■ **STORED DATA**
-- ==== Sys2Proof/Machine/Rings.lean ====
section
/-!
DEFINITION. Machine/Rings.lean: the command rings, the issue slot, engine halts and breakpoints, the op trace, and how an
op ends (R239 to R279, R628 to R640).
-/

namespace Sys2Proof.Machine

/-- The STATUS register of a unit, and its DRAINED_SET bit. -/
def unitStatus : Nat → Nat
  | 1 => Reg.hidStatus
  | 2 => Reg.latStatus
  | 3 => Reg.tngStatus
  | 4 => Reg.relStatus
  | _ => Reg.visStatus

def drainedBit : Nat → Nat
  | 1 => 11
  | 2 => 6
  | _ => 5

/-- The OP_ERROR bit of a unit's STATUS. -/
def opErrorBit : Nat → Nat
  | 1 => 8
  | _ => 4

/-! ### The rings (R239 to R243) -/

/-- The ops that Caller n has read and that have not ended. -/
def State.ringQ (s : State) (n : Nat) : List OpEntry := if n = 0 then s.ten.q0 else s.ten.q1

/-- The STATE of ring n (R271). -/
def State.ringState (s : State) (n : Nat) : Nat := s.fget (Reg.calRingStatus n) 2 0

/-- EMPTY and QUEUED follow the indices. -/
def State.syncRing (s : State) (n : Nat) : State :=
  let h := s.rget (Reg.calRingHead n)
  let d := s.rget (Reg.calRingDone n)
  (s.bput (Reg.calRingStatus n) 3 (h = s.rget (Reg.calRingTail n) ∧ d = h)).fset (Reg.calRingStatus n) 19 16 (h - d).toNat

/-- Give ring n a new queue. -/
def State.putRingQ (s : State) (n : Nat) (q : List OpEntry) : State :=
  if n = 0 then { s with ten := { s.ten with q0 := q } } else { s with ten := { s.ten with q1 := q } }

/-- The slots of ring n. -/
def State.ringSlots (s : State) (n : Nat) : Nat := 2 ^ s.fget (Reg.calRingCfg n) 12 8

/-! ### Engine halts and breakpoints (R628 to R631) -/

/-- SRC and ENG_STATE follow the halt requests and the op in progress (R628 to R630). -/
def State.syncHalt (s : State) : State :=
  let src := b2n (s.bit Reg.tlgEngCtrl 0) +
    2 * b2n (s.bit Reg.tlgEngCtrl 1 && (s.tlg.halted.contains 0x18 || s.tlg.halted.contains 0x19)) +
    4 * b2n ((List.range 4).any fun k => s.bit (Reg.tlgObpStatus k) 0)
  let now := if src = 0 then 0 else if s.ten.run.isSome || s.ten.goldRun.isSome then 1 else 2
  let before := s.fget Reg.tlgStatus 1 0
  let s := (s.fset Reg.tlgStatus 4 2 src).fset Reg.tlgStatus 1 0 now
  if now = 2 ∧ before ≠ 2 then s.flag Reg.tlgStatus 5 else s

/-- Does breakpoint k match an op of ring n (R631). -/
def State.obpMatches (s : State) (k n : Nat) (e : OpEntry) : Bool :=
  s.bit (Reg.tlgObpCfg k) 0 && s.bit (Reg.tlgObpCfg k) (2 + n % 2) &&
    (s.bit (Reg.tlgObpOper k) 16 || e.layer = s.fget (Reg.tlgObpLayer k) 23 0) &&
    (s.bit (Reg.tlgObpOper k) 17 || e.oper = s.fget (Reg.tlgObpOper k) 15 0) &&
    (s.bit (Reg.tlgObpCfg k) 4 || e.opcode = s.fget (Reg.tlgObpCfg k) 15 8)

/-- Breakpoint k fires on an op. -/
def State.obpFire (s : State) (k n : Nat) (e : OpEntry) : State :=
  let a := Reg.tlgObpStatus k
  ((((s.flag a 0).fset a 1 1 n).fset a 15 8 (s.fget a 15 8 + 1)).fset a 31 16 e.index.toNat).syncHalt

--

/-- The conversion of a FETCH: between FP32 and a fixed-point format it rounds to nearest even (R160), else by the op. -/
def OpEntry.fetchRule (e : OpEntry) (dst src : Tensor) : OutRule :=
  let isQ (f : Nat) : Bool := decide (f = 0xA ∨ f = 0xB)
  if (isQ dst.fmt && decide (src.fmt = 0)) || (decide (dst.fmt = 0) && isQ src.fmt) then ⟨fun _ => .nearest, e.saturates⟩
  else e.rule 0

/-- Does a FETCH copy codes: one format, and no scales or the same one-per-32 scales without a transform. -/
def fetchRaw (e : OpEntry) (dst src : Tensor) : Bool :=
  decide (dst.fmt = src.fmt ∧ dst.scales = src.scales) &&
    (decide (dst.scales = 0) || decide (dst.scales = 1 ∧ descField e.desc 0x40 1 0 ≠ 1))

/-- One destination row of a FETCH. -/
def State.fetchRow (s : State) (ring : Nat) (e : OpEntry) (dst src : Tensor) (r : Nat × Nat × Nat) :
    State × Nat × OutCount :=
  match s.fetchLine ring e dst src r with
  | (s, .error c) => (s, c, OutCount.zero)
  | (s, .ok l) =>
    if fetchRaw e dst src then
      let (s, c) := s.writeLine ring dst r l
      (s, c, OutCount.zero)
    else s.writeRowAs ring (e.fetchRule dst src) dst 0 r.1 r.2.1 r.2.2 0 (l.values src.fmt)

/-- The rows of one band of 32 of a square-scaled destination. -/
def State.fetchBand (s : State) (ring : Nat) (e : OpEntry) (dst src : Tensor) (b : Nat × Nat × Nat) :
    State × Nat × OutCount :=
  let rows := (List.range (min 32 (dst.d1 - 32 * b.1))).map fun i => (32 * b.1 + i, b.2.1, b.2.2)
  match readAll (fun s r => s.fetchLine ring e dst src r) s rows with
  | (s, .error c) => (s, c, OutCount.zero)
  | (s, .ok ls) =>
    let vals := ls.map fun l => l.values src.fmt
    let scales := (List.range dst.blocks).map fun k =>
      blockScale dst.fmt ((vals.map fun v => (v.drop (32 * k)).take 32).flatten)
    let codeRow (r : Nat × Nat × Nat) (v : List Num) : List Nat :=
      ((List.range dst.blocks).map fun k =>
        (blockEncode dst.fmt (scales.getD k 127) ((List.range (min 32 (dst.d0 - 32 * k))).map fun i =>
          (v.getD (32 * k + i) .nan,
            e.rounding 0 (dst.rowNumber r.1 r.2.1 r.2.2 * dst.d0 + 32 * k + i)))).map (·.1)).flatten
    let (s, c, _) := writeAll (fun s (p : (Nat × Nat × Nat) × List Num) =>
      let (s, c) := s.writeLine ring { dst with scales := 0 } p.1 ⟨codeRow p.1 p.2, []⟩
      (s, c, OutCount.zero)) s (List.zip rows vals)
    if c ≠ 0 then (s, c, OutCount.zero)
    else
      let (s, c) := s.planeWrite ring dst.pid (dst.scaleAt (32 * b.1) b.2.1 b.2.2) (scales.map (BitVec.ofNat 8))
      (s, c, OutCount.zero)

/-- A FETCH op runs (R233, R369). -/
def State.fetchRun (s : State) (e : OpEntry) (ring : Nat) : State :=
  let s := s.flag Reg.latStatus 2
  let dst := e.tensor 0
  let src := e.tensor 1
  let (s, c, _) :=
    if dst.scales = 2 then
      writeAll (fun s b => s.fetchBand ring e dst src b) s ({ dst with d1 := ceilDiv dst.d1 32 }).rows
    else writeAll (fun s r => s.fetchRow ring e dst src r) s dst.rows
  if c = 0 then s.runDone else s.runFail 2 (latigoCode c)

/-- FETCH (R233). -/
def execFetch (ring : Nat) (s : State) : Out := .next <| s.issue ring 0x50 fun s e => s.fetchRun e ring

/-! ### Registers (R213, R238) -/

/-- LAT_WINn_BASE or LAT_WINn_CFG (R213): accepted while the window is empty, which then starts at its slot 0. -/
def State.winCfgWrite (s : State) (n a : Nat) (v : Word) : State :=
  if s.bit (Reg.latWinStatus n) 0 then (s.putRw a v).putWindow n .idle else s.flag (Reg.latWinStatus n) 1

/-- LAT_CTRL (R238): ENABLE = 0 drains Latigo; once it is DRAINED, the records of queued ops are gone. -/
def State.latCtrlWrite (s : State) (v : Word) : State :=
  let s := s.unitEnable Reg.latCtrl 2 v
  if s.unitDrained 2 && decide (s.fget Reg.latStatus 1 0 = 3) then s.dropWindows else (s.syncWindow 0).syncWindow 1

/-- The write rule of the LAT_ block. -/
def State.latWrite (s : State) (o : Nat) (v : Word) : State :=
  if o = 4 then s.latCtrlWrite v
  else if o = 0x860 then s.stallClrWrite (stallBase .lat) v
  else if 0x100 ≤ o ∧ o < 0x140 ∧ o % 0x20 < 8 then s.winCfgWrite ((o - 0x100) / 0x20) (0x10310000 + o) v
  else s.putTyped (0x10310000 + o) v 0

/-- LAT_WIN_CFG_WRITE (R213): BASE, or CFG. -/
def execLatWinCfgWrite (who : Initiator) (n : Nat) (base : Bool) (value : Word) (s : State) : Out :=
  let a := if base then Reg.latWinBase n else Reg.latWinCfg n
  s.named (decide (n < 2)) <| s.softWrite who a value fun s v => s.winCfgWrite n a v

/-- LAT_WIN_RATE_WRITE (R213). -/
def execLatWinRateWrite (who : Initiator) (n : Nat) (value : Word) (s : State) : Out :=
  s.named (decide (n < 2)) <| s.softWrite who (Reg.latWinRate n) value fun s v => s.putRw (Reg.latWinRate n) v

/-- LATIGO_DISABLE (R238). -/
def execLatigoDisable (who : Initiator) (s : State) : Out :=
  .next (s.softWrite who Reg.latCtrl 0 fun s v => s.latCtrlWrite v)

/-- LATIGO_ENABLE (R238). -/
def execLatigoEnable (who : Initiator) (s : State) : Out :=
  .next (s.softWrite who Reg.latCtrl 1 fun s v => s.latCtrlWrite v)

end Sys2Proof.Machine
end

■ **ACTIVITY**
Filter the entries above down to the lines that hold the word "codeRow", and copy those lines.

■ **TASK OUTPUT**
    let codeRow (r : Nat × Nat × Nat) (v : List Num) : List Nat :=
      let (s, c) := s.writeLine ring { dst with scales := 0 } p.1 ⟨codeRow p.1 p.2, []⟩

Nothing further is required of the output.